Sunday, September 25, 2005

The ayatollah needs your help

Oh, the shame. To have fallen below an 8 is truly disgraceful. Lift me up, Pug Life faithful, as I have lifted you up in the past. Surely I merit at least a 9.2.

Wednesday, September 21, 2005

My life: Busted


Chapter VII
As I walked the hallway of the third floor one last time to make sure I hadn't missed anything, I heard a loud "clank." The lights went out, and a voice boomed over a loudspeaker, "We have you surrounded! Come out with your paws up!" I dropped my bag of panties and sprinted down the hall toward the stairway. Then a pair of German shepherds rounded the corner ahead, growling as they rushed toward me. I skidded to a halt. "How could you?" I cried. "You're traitors to the dog race!" One leaped toward me, snapping at me as I narrowly ducked under his sharp teeth. I juked the other and took off down the hall in the other direction, my body a compact ball of pug energy.

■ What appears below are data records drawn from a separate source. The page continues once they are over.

-- ==== Sys2Proof/Safety.lean ====
section
/-! DEFINITION. The terms in which claims about the block are made: the field ranges, well-formed frames, the quiescent form
of the accumulation buffer and the invariant of the machine, which parameters are lawful, and which status, event and
state change each instruction may have. No meaning uses these. -/

namespace Sys2Proof

open Sys2Proof.Machine

/-- The eight ranges of spec/30_encoding.md R43, by index, each with whether the record's field is inside it. -/
def Record.rangeChecks (r : Record) : List (Nat × Bool) :=
  [(0, decide (0 ≤ r.version ∧ r.version ≤ 255)),
   (1, decide (0 ≤ r.time ∧ r.time ≤ 18446744073709551615)),
   (2, decide (-2147483648 ≤ r.latitude ∧ r.latitude ≤ 2147483647)),
   (3, decide (-2147483648 ≤ r.longitude ∧ r.longitude ≤ 2147483647)),
   (4, decide (0 ≤ r.altitude ∧ r.altitude ≤ 65535)),
   (5, decide (-32768 ≤ r.heading ∧ r.heading ≤ 32767)),
   (6, decide (0 ≤ r.voltage ∧ r.voltage ≤ 65535)),
   (7, decide (0 ≤ r.fixType ∧ r.fixType ≤ 255))]

/-- A record whose fields are all in the ranges of R43. -/
def Record.inRange (r : Record) : Bool := r.rangeChecks.all (·.2)

/-- The index of the first field in layout order that is out of range (60_exceptions.md R111). -/
def Record.firstOutOfRange (r : Record) : Option Nat := (r.rangeChecks.find? fun c => !c.2).map (·.1)

/-- `payload_length` of a byte sequence that has a header: the two bytes at offset 4, big-endian (R46). -/
def lengthField (B : Bytes) : Nat := beNat ((B.drop 4).take 2)

/-- A byte sequence that begins with the sync pair. -/
def BeginsWithSync (B : Bytes) : Prop := B[0]? = some sync1 ∧ B[1]? = some sync2

/-- The registry entry of the pair at offsets 2 and 3. -/
def KindOf {π : Type} (c : Config π) (B : Bytes) (e : Entry π) : Prop :=
  ∃ cls id, B[2]? = some cls ∧ B[3]? = some id ∧ c.lookup cls id = some e

/-- A well-formed frame (spec/42_framer.md R87). -/
def WellFormedFrame {π : Type} (c : Config π) (F : Bytes) : Prop :=
  minFrame ≤ F.length ∧ BeginsWithSync F ∧
  ∃ e, KindOf c F e ∧ lengthField F = e.explen ∧ F.length = 8 + e.explen ∧
    beNat ((F.drop (6 + e.explen)).take 2) = (crc16 c.crc (F.take (6 + e.explen))).toNat

/-- The four forms `abuf` has between operations (spec/43_assembler.md R101). -/
def Quiescent {π : Type} (c : Config π) (buf : Bytes) : Prop :=
  buf = [] ∨ buf = [sync1] ∨
  (2 ≤ buf.length ∧ buf.length ≤ 5 ∧ BeginsWithSync buf) ∨
  (6 ≤ buf.length ∧ BeginsWithSync buf ∧
    ∃ e, KindOf c buf e ∧ (c.lenCheck = .strict → lengthField buf = e.explen) ∧ buf.length < 8 + lengthField buf)

/-- The invariant of the machine: between operations `abuf` has one of the four forms of R101. -/
def QuiescentState (s : State) : Prop := Quiescent Config.hw s.abuf

/-- What R90 asks of a registry entry: an expected length that fits the length field, an encoder that returns exactly
that many bytes or `EncodingRangeError`, a decoder that succeeds on every sequence of at least that many bytes and
otherwise answers `DecodingLengthError(0)` (R112). -/
structure Entry.Lawful {π : Type} (e : Entry π) : Prop where
  explen_le : e.explen ≤ maxPayload
  enc_length : ∀ p P, e.enc p = .ok P → P.length = e.explen
  enc_error : ∀ p x, e.enc p = .error x → x.name = .encodingRange
  dec_ok : ∀ P, e.explen ≤ P.length → ∃ p, e.dec P = .ok p
  dec_error : ∀ P x, e.dec P = .error x → x = ⟨.decodingLength, 0#16⟩

/-- A configuration whose registry is lawful and whose bounds are those of a build of this spec. -/
def Config.Lawful {π : Type} (c : Config π) : Prop := c.wf = true ∧ ∀ e ∈ c.registry, e.Lawful

/-- The statuses each instruction can end with (spec/60_exceptions.md R127). A candidate frame of the kind `TELEMETRY` has
its sync bytes and its kind by construction, so two of the statuses of `FRM.DEC` cannot occur. -/
def Instr.mayEndWith : Instr → List Status
  | .pldEnc _ => [.ok, .encodingRange]
  | .pldDec _ => [.ok, .decodingLength]
  | .crcInit => [.ok]
  | .crcByte _ => [.ok]
  | .crcRead => [.ok]
  | .crcBlk _ => [.ok]
  | .frmWrap _ _ _ => [.ok, .encodingRange]
  | .frmEnc _ => [.ok, .encodingRange]
  | .frmDec _ => [.ok, .decodingLength, .frameSync, .unknownPayloadType, .frameTruncated, .checksumMismatch]
  | .asmFeed _ => [.ok]
  | .asmClr => [.ok]
  | .telemetry _ _ => [.ok, .decodingLength, .frameTruncated, .checksumMismatch]

/-- The instructions that may change `CRCR` (spec/10_state.md R14). -/
def Instr.writesCrcr : Instr → Bool
  | .crcInit => true
  | .crcByte _ => true
  | .pldEnc _ => false
  | .pldDec _ => false
  | .crcRead => false
  | .crcBlk _ => false
  | .frmWrap _ _ _ => false
  | .frmEnc _ => false
  | .frmDec _ => false
  | .asmFeed _ => false
  | .asmClr => false
  | .telemetry _ _ => false

/-- The instructions that may change `abuf` (R13). -/
def Instr.writesAbuf : Instr → Bool
  | .asmFeed _ => true
  | .asmClr => true
  | .pldEnc _ => false
  | .pldDec _ => false
  | .crcInit => false
  | .crcByte _ => false
  | .crcRead => false
  | .crcBlk _ => false
  | .frmWrap _ _ _ => false
  | .frmEnc _ => false
  | .frmDec _ => false
  | .telemetry _ _ => false

/-- The instructions whose completion depends on their operand alone (spec/20_memory.md R30, spec/40_payload_codec.md R65,
spec/42_framer.md R80): all but `CRC.READ` and `ASM.FEED`. -/
def Instr.readsNoState : Instr → Bool
  | .crcRead => false
  | .asmFeed _ => false
  | .pldEnc _ => true
  | .pldDec _ => true
  | .crcInit => true
  | .crcByte _ => true
  | .crcBlk _ => true
  | .frmWrap _ _ _ => true
  | .frmEnc _ => true
  | .frmDec _ => true
  | .asmClr => true
  | .telemetry _ _ => true

/-- No `E4 EB` pair inside a byte sequence: noise that cannot start a candidate frame (spec/43_assembler.md R98). -/
def noSyncPair : Bytes → Bool
  | [] => true
  | [_] => true
  | a :: b :: t => !(a == sync1 && b == sync2) && noSyncPair (b :: t)

/-- The two bytes of a 16-bit value, most significant first (spec/20_memory.md R26). -/
def wordBytes (w : Word) : Bytes := [w.extractLsb' 8 8, w.extractLsb' 0 8]

/-- The completion of an operation that ends with an error: no result (spec/60_exceptions.md R118). -/
def failed (st : Status) (info : Word) : Option Completion := some { status := st, info := info, result := .none }

/-- The completion of an operation that ends with status `OK`: `info` is zero (spec/30_encoding.md R51). -/
def completed (r : Result) : Option Completion := some { status := .ok, info := 0#16, result := r }

/-- A byte sequence with bit `j` of the byte at offset `k` inverted. -/
def flipBit (B : Bytes) (k j : Nat) : Bytes := B.modify k fun b => b ^^^ BitVec.twoPow 8 j

/-- Byte by byte xor of two sequences (spec/41_crc16.md R79). -/
def xorBytes (A B : Bytes) : Bytes := List.zipWith (· ^^^ ·) A B

end Sys2Proof
end

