-- ==== Sys2Proof/Laws/Crc.lean ====
section
/-! SUPPORT. The algebra of the CRC register (41_crc16.md R72, R74) for every parameter set: linearity, and that a polynomial
with its lowest bit set loses nothing. -/

namespace Sys2Proof.Machine

variable (p : CrcParams)

/-- Shifting is linear over xor (41_crc16.md R72). -/
theorem crcShift_xor (x y : Word) : crcShift p (x ^^^ y) = crcShift p x ^^^ crcShift p y := by
  unfold crcShift
  rw [BitVec.getLsbD_xor, BitVec.shiftLeft_xor_distrib]
  cases x.getLsbD 15 <;> cases y.getLsbD 15 <;> simp
  · ac_rfl
  · ac_rfl
  · rw [BitVec.xor_assoc, ← BitVec.xor_assoc p.poly, BitVec.xor_comm p.poly, BitVec.xor_assoc (y <<< 1), BitVec.xor_self,
      BitVec.xor_zero]

/-- So are several shifts. -/
theorem crcShifts_xor : ∀ (n : Nat) (x y : Word), crcShifts p n (x ^^^ y) = crcShifts p n x ^^^ crcShifts p n y
  | 0, _, _ => rfl
  | n + 1, x, y => by simp only [crcShifts, crcShift_xor, crcShifts_xor n]

/-- A register of zeros stays zero. -/
theorem crcShifts_zero : ∀ n : Nat, crcShifts p n 0#16 = 0#16
  | 0 => rfl
  | n + 1 => by
    have : crcShift p 0#16 = 0#16 := by simp [crcShift]
    rw [crcShifts, this, crcShifts_zero n]

/-- The register after one byte is the shifted register xor the shifted byte. -/
theorem crcStep_xor (c : Word) (b : Byte) : crcStep p c b = crcShifts p 8 c ^^^ crcStep p 0#16 b := by
  simp [crcStep, crcShifts_xor]

/-- Taking a byte is linear over xor. -/
theorem crcStep_xor_xor (c c' : Word) (b b' : Byte) :
    crcStep p (c ^^^ c') (b ^^^ b') = crcStep p c b ^^^ crcStep p c' b' := by
  have hr : (b ^^^ b').reverse = b.reverse ^^^ b'.reverse := by
    ext i hi; simp [BitVec.getElem_reverse]
  unfold crcStep
  rw [← crcShifts_xor]
  cases p.refin <;> simp [hr, BitVec.setWidth_xor, BitVec.shiftLeft_xor_distrib] <;> ac_rfl

@[simp] theorem crcRun_nil (c : Word) : crcRun p c [] = c := rfl
@[simp] theorem crcRun_cons (c : Word) (b : Byte) (t : Bytes) : crcRun p c (b :: t) = crcRun p (crcStep p c b) t := rfl
/-- Taking two sequences one after the other. -/
theorem crcRun_append (c : Word) (A B : Bytes) : crcRun p c (A ++ B) = crcRun p (crcRun p c A) B := List.foldl_append ..

/-- A polynomial with its lowest bit set makes every shift undoable: two registers stay different. -/
theorem crcShift_injective (hp : p.poly.getLsbD 0 = true) {x y : Word} (h : crcShift p x = crcShift p y) : x = y := by
  have hx : ∀ z : Word, (z <<< 1).getLsbD 0 = false := by intro z; simp
  have key : ∀ z : Word, (crcShift p z).getLsbD 0 = z.getLsbD 15 := by
    intro z; unfold crcShift; split <;> simp_all
  have h15 : x.getLsbD 15 = y.getLsbD 15 := by rw [← key x, ← key y, h]
  have hs : x <<< 1 = y <<< 1 := by
    unfold crcShift at h
    rw [h15] at h
    split at h
    · exact (BitVec.xor_left_inj p.poly).1 h
    · exact h
  apply BitVec.eq_of_getLsbD_eq
  intro i hi
  by_cases h1 : i = 15
  · subst h1; exact h15
  · have := congrArg (fun z => z.getLsbD (i + 1)) hs
    simpa [show i + 1 < 16 by omega, ← BitVec.getLsbD_eq_getElem] using this

/-- Several shifts can be undone. -/
theorem crcShifts_injective (hp : p.poly.getLsbD 0 = true) : ∀ (n : Nat) {x y : Word}, crcShifts p n x = crcShifts p n y → x = y
  | 0, _, _, h => h
  | n + 1, _, _, h => crcShift_injective p hp (crcShifts_injective hp n h)

/-- Two registers stay different after the same byte. -/
theorem crcStep_register_injective (hp : p.poly.getLsbD 0 = true) {c c' : Word} {b : Byte} (h : crcStep p c b = crcStep p c' b) : c = c' := by
  have := crcShifts_injective p hp 8 h
  exact (BitVec.xor_left_inj _).1 this

/-- Two registers stay different after the same bytes. -/
theorem crcRun_register_injective (hp : p.poly.getLsbD 0 = true) : ∀ (B : Bytes) {c c' : Word}, crcRun p c B = crcRun p c' B → c = c'
  | [], _, _, h => h
  | _ :: t, _, _, h => crcStep_register_injective p hp (crcRun_register_injective hp t h)

/-- Two bytes leave different registers. -/
theorem crcStep_byte_injective (hp : p.poly.getLsbD 0 = true) {c : Word} {b b' : Byte} (h : crcStep p c b = crcStep p c b') : b = b' := by
  have h1 := (BitVec.xor_right_inj _).1 (crcShifts_injective p hp 8 h)
  have h2 : (if p.refin then b.reverse else b) = (if p.refin then b'.reverse else b') := by
    apply BitVec.eq_of_getLsbD_eq
    intro i hi
    have := congrArg (fun z => z.getLsbD (i + 8)) h1
    simpa [show i + 8 < 16 by omega, show i < 16 by omega] using this
  split at h2
  · rw [← BitVec.reverse_reverse_eq (x := b), h2, BitVec.reverse_reverse_eq]
  · exact h2

/-- A register whose upper bits are clear is only moved up. -/
theorem crcShifts_low : ∀ (n : Nat) (x : Word), x.toNat * 2 ^ n < 65536 → crcShifts p n x = x <<< n
  | 0, x, _ => by simp [crcShifts]
  | n + 1, x, h => by
    have h2 : x.toNat * 2 * 2 ^ n < 65536 := by rw [Nat.pow_succ] at h; rw [Nat.mul_assoc, Nat.mul_comm 2]; exact h
    have h3 : x.toNat * 2 < 65536 := Nat.lt_of_le_of_lt (Nat.le_mul_of_pos_right _ (Nat.pow_pos (by decide))) h2
    have h15 : x.getLsbD 15 = false := by
      rw [BitVec.getLsbD, Nat.testBit_lt_two_pow (by omega)]
    have hs : (x <<< 1).toNat = x.toNat * 2 := by
      rw [BitVec.toNat_shiftLeft, Nat.shiftLeft_eq, Nat.pow_one]; exact Nat.mod_eq_of_lt h3
    rw [crcShifts, crcShift, h15]
    simp only [Bool.false_eq_true, if_false]
    rw [crcShifts_low n _ (by rw [hs]; exact h2), ← BitVec.shiftLeft_add, Nat.add_comm]

end Sys2Proof.Machine
end

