-- ==== Sys2Proof/Laws/Decode.lean ====
section
/-! SUPPORT. The laws of the request format: integers and records are read back and are carried in one way only, and the
table of `op` codes reads the same in both directions. -/

namespace Sys2Proof
open Sys2Proof.Machine

/-- The signed integer and the natural number it is carried as stand for each other. -/
theorem unzigzag_zigzag (v : Int) : unzigzag (zigzag v) = v := by
  unfold unzigzag zigzag
  split <;> split <;> omega

theorem zigzag_unzigzag (n : Nat) : zigzag (unzigzag n) = n := by
  unfold unzigzag zigzag
  split <;> split <;> omega

/-- A number of few enough groups is read back, whatever follows it. -/
theorem decodeNat_natBytes (fuel : Nat) : ∀ (n : Nat) (rest : Bytes), n < 128 ^ (fuel + 1) →
    decodeNat (natBytes fuel n ++ rest) = .ok (n, rest) := by
  induction fuel with
  | zero =>
    intro n rest h
    have h1 : n < 128 := by simpa using h
    have h2 : n % 256 = n := Nat.mod_eq_of_lt (by omega)
    simp [natBytes, decodeNat, h1, h2]
  | succ fuel ih =>
    intro n rest h
    unfold natBytes
    split
    · next h1 =>
      have h2 : n % 256 = n := Nat.mod_eq_of_lt (by omega)
      simp [decodeNat, h1, h2]
    · next h1 =>
      have h2 : (128 + n % 128) % 256 = 128 + n % 128 := Nat.mod_eq_of_lt (by omega)
      have h3 : n / 128 < 128 ^ (fuel + 1) := by
        rw [Nat.div_lt_iff_lt_mul (by decide)]
        rwa [Nat.pow_succ] at h
      have h4 : ¬ (n / 128 = 0) := by omega
      have h5 : n % 128 + 128 * (n / 128) = n := Nat.mod_add_div n 128
      simp [decodeNat, h2, ih _ rest h3, h4, h5]

/-- An encoded natural number is read back, with whatever follows it. -/
theorem decodeNat_encodeNat (n : Nat) (rest : Bytes) : decodeNat (encodeNat n ++ rest) = .ok (n, rest) := by
  refine decodeNat_natBytes _ _ _ (Nat.lt_of_lt_of_le Nat.lt_log2_self ?_)
  exact Nat.pow_le_pow_left (by decide) _

/-- Enough fuel is as good as any. -/
theorem natBytes_fuel (f : Nat) : ∀ (g n : Nat), n < 128 ^ (f + 1) → n < 128 ^ (g + 1) → natBytes f n = natBytes g n := by
  induction f with
  | zero =>
    intro g n hf hg
    have : n < 128 := by simpa using hf
    cases g <;> simp [natBytes, this]
  | succ f ih =>
    intro g n hf hg
    cases g with
    | zero =>
      have : n < 128 := by simpa using hg
      simp [natBytes, this]
    | succ g =>
      unfold natBytes
      split
      · rfl
      · congr 1
        rw [Nat.pow_succ] at hf hg
        exact ih _ _ ((Nat.div_lt_iff_lt_mul (by decide)).2 hf) ((Nat.div_lt_iff_lt_mul (by decide)).2 hg)

/-- A natural number is carried in one way only. -/
theorem encodeNat_decodeNat : ∀ (B : Bytes) (n : Nat) (rest : Bytes), decodeNat B = .ok (n, rest) → encodeNat n ++ rest = B := by
  intro B
  induction B with
  | nil => intro n rest h; simp [decodeNat] at h
  | cons b t ih =>
    intro n rest h
    unfold decodeNat at h
    split at h
    · next hb =>
      simp only [Except.ok.injEq, Prod.mk.injEq] at h
      obtain ⟨rfl, rfl⟩ := h
      have : encodeNat b.toNat = natBytes 0 b.toNat :=
        natBytes_fuel _ _ _ (Nat.lt_of_lt_of_le Nat.lt_log2_self (Nat.pow_le_pow_left (by decide) _)) (by simpa using hb)
      rw [this]
      simp [natBytes]
    · next hb =>
      split at h
      · cases h
      · next m rest' hm =>
        split at h
        · cases h
        · next hm0 =>
          simp only [Except.ok.injEq, Prod.mk.injEq] at h
          obtain ⟨rfl, rfl⟩ := h
          have hlt := b.isLt
          have hlog : m < 128 ^ (m.log2 + 1) := Nat.lt_of_lt_of_le Nat.lt_log2_self (Nat.pow_le_pow_left (by decide) _)
          have hn : b.toNat - 128 + 128 * m < 128 ^ (m.log2 + 1 + 1) := by
            rw [Nat.pow_succ]
            generalize 128 ^ (m.log2 + 1) = K at hlog ⊢
            omega
          have : encodeNat (b.toNat - 128 + 128 * m) = natBytes (m.log2 + 1) (b.toNat - 128 + 128 * m) :=
            natBytes_fuel _ _ _ (Nat.lt_of_lt_of_le Nat.lt_log2_self (Nat.pow_le_pow_left (by decide) _)) hn
          rw [this]
          unfold natBytes
          rw [if_neg (by omega)]
          have h1 : (b.toNat - 128 + 128 * m) % 128 = b.toNat - 128 := by omega
          have h2 : (b.toNat - 128 + 128 * m) / 128 = m := by omega
          have h3 : 128 + (b.toNat - 128) = b.toNat := by omega
          rw [h1, h2, h3, List.cons_append]
          rw [BitVec.ofNat_toNat, BitVec.setWidth_eq]
          exact congrArg _ (ih _ _ hm)

/-- An encoded integer is read back, with whatever follows it. -/
theorem decodeInt_encodeInt (v : Int) (rest : Bytes) : decodeInt (encodeInt v ++ rest) = .ok (v, rest) := by
  simp [decodeInt, encodeInt, decodeNat_encodeNat, unzigzag_zigzag]

theorem encodeInt_decodeInt {B : Bytes} {v : Int} {rest : Bytes} (h : decodeInt B = .ok (v, rest)) :
    encodeInt v ++ rest = B := by
  unfold decodeInt at h
  split at h
  · cases h
  · next n r hn =>
    simp only [Except.ok.injEq, Prod.mk.injEq] at h
    obtain ⟨rfl, rfl⟩ := h
    rw [encodeInt, zigzag_unzigzag]
    exact encodeNat_decodeNat _ _ _ hn

/-- A record operand is read back. -/
theorem decodeRecord_encodeRecord (r : Record) : decodeRecord (encodeRecord r) = .ok r := by
  have := decodeInt_encodeInt r.fixType []
  rw [List.append_nil] at this
  simp [decodeRecord, encodeRecord, decodeInt_encodeInt, this, bind, Except.bind]

/-- Both computations of a sequence that succeeds succeed. -/
theorem except_bind_ok {ε α β : Type} {x : Except ε α} {f : α → Except ε β} {r : β} (h : x >>= f = .ok r) :
    ∃ a, x = .ok a ∧ f a = .ok r := by
  cases x with
  | error e => cases h
  | ok a => exact ⟨a, rfl, h⟩

/-- A record operand is carried in one way only. -/
theorem encodeRecord_decodeRecord {B : Bytes} {r : Record} (h : decodeRecord B = .ok r) : encodeRecord r = B := by
  unfold decodeRecord at h
  obtain ⟨⟨v0, B0⟩, h0, h⟩ := except_bind_ok h
  obtain ⟨⟨v1, B1⟩, h1, h⟩ := except_bind_ok h
  obtain ⟨⟨v2, B2⟩, h2, h⟩ := except_bind_ok h
  obtain ⟨⟨v3, B3⟩, h3, h⟩ := except_bind_ok h
  obtain ⟨⟨v4, B4⟩, h4, h⟩ := except_bind_ok h
  obtain ⟨⟨v5, B5⟩, h5, h⟩ := except_bind_ok h
  obtain ⟨⟨v6, B6⟩, h6, h⟩ := except_bind_ok h
  obtain ⟨⟨v7, B7⟩, h7, h⟩ := except_bind_ok h
  dsimp only at h
  split at h
  · next he =>
    cases h
    rw [List.isEmpty_iff] at he
    subst he
    simp only [encodeRecord]
    rw [← encodeInt_decodeInt h0, ← encodeInt_decodeInt h1, ← encodeInt_decodeInt h2, ← encodeInt_decodeInt h3,
      ← encodeInt_decodeInt h4, ← encodeInt_decodeInt h5, ← encodeInt_decodeInt h6, ← encodeInt_decodeInt h7, List.append_nil]
  · cases h

/-- The table of R51 read in both directions. -/
theorem ofCode_code (op : Op) : Op.ofCode op.code = some op := by cases op <;> decide

theorem code_ofCode : ∀ {code : BitVec 4} {op : Op}, Op.ofCode code = some op → op.code = code := by decide

/-- The first byte of a request selects its operation. -/
theorem decode_request (op : Op) (operand : Bytes) : decode (op.request operand) = decodeOp op operand := by
  cases op <;> rfl
/-! ### Frame headers -/

/-- The value of two bit vectors side by side. -/
theorem toNat_append_mul {m n : Nat} (x : BitVec m) (y : BitVec n) : (x ++ y).toNat = x.toNat * 2 ^ n + y.toNat := by
  rw [BitVec.toNat_append, ← Nat.shiftLeft_add_eq_or_of_lt y.isLt, Nat.shiftLeft_eq]

/-- The header word as its three 16-bit parts: the sync bytes, the kind and the length (30_encoding.md R41). -/
theorem headerWord_cons (b0 b1 b2 b3 b4 b5 : Byte) (body : Bytes) :
    headerWord (b0 :: b1 :: b2 :: b3 :: b4 :: b5 :: body) = (b0 ++ b1) ++ ((b2 ++ b3) ++ (b4 ++ b5)) := by
  apply BitVec.eq_of_toNat_eq
  have h0 := b0.isLt; have h1 := b1.isLt; have h2 := b2.isLt; have h3 := b3.isLt; have h4 := b4.isLt; have h5 := b5.isLt
  simp only [headerWord, List.take_succ_cons, List.take_zero, beNat, List.length_cons, List.length_nil, BitVec.toNat_ofNat,
    toNat_append_mul]
  omega
/-- The low and the high part of two bit vectors side by side. -/
theorem extractLsb'_append_low {m n : Nat} (x : BitVec m) (y : BitVec n) : (x ++ y).extractLsb' 0 n = y := by
  rw [BitVec.extractLsb'_append_eq_ite]
  split
  · simp
  · have : n = 0 := by omega
    subst this; exact Subsingleton.elim _ _

theorem extractLsb'_append_high {m n : Nat} (x : BitVec m) (y : BitVec n) : (x ++ y).extractLsb' n m = x := by
  rw [BitVec.extractLsb'_append_eq_of_le (Nat.le_refl _)]; simp

/-- The three parts of a header word. -/
theorem headerWord_sync (x y z : Word) : (x ++ (y ++ z) : BitVec 48).extractLsb' 32 16 = x := extractLsb'_append_high _ _

theorem headerKind_append (x y z : Word) : headerKind (x ++ (y ++ z) : BitVec 48) = y := by
  unfold headerKind
  rw [BitVec.extractLsb'_append_eq_ite, dif_pos (by decide), dif_pos (by decide)]
  exact extractLsb'_append_high _ _

theorem headerLength_append (x y z : Word) : headerLength (x ++ (y ++ z) : BitVec 48) = z := by
  unfold headerLength
  rw [BitVec.extractLsb'_append_eq_ite, dif_pos (by decide), dif_pos (by decide)]
  exact extractLsb'_append_low _ _

/-- The mask of the `TELEMETRY` row keeps the sync bytes and the kind. -/
theorem headerWord_masked (x y z : Word) : (x ++ (y ++ z) : BitVec 48) &&& 0xFFFFFFFF0000#48 = x ++ (y ++ 0#16) := by
  rw [show (0xFFFFFFFF0000#48 : BitVec 48) = 0xFFFF#16 ++ (0xFFFF#16 ++ 0#16) from by decide, BitVec.and_append, BitVec.and_append]
  congr 1
  · exact BitVec.and_allOnes
  · congr 1
    · exact BitVec.and_allOnes
    · simp

/-- Bit vectors side by side are equal when their parts are. -/
theorem append_inj {m n : Nat} {x x' : BitVec m} {y y' : BitVec n} : x ++ y = x' ++ y' ↔ x = x' ∧ y = y' := by
  refine ⟨fun h => ⟨?_, ?_⟩, fun ⟨h, h'⟩ => by rw [h, h']⟩
  · rw [← extractLsb'_append_high x y, h, extractLsb'_append_high]
  · rw [← extractLsb'_append_low x y, h, extractLsb'_append_low]

/-- The row of the table that a header word selects (R56). -/
theorem headerTable_find (x y z : Word) :
    (headerTable.find? fun row => row.pattern == ((x ++ (y ++ z) : BitVec 48) &&& row.mask)) =
      if x = 0xE4EB#16 ∧ y = 0x0503#16 then some ⟨.telemetry, 0xE4EB05030000#48, 0xFFFFFFFF0000#48⟩ else none := by
  have e : (0xE4EB05030000#48 = ((x ++ (y ++ z) : BitVec 48) &&& 0xFFFFFFFF0000#48)) ↔ x = 0xE4EB#16 ∧ y = 0x0503#16 := by
    rw [headerWord_masked, show (0xE4EB05030000#48 : BitVec 48) = 0xE4EB#16 ++ (0x0503#16 ++ 0#16) from by decide]
    rw [append_inj, append_inj]
    constructor
    · rintro ⟨h, h', -⟩; exact ⟨h.symm, h'.symm⟩
    · rintro ⟨h, h'⟩; exact ⟨h.symm, h'.symm, rfl⟩
  simp only [headerTable, List.find?]
  split
  · next h => rw [if_pos (e.1 (by simpa using h))]
  · next h => rw [if_neg (fun h' => by simp [e.2 h'] at h)]

/-- Decoding a candidate frame that has a header. -/
theorem decodeFrame_header (b0 b1 b2 b3 b4 b5 : Byte) (body : Bytes) :
    decodeFrame (b0 :: b1 :: b2 :: b3 :: b4 :: b5 :: body) =
      if ¬ (b0 = sync1 ∧ b1 = sync2) then .error (.raised ⟨.frameSync, 0#16⟩)
      else if ¬ (b2 = tlmClass ∧ b3 = tlmId) then .error (.raised ⟨.unknownPayloadType, b2 ++ b3⟩)
      else .ok (.telemetry (b4 ++ b5) body) := by
  have e1 : (b0 ++ b1 : BitVec (8 + 8)) = (0xE4EB#16 : BitVec 16) ↔ b0 = sync1 ∧ b1 = sync2 := by
    rw [show (0xE4EB#16 : BitVec 16) = sync1 ++ sync2 from by decide]; exact append_inj
  have e2 : (b2 ++ b3 : BitVec (8 + 8)) = (0x0503#16 : BitVec 16) ↔ b2 = tlmClass ∧ b3 = tlmId := by
    rw [show (0x0503#16 : BitVec 16) = tlmClass ++ tlmId from by decide]; exact append_inj
  unfold decodeFrame
  rw [if_neg (by simp)]
  simp only [headerWord_cons]
  by_cases h : b0 = sync1 ∧ b1 = sync2
  · rw [if_neg (by rw [headerWord_sync]; exact not_not.2 (e1.2 h)), if_neg (not_not.2 h), headerTable_find]
    by_cases h' : b2 = tlmClass ∧ b3 = tlmId
    · rw [if_pos ⟨e1.2 h, e2.2 h'⟩, if_neg (not_not.2 h'), headerLength_append]
      rfl
    · rw [if_neg (fun x => h' (e2.1 x.2)), if_pos h', headerKind_append]
  · rw [if_pos h, if_pos]
    rw [headerWord_sync]; exact fun x => h (e1.1 x)

end Sys2Proof
end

As I neared the elevators, the hallway split off in two directions. Without slowing, I zoomed around the corner, my paws pushing off on the wall as I ran. Out of the corner of my eye, I spied a janitor's closet. I quickly ducked inside and climbed a steep set of shelves. After tucking my body into a tiny crease between a large cardboard box and a stack of custodial uniforms, I pulled one of the shirts over my head and held still as I heard the German shepherds approaching. The sound of their barking grew louder and louder before trailing off. They had run right past the closet. Then I saw flashlights in the hallway. The police were out in force. I heard them kicking down doors, yelling at each other, urging me to give up. But there was no way they could spot me on my perch high in the closet. I felt confident that I could wait them out. Soon, they would give up the search. They would assume that I had escaped, I thought.

Unfortunately, my pugginess betrayed me. "What's that noise?" one officer said. "Over here!" The barrel of an M-16 pointed into the room, and members of the S.W.A.T. team poured in. Though I tried to stifle my trademark labored pug breathing, it was to no avail. Centuries of breeding had conspired against me. "It's coming from up there!" one of the officers exclaimed. The flashlights illuminated my position. "Give it up, pug," a voice commanded. "We know you're up there." For a moment, I considered trying to fight my way out. But the odds were heavily against me. I raised my head, defeated. "Put your paws up where we can see them!" an officer yelled. Then the dogcatcher walked in, carrying a long stick with a net on the end. In one swift motion, he brought it down over my head and swept me off of the shelf.

They threw me into the back of a van and hauled me to the city dog pound, where I was booked and put into a cage. My freedom -- like that 3.5-ton pile of panties -- was but a memory.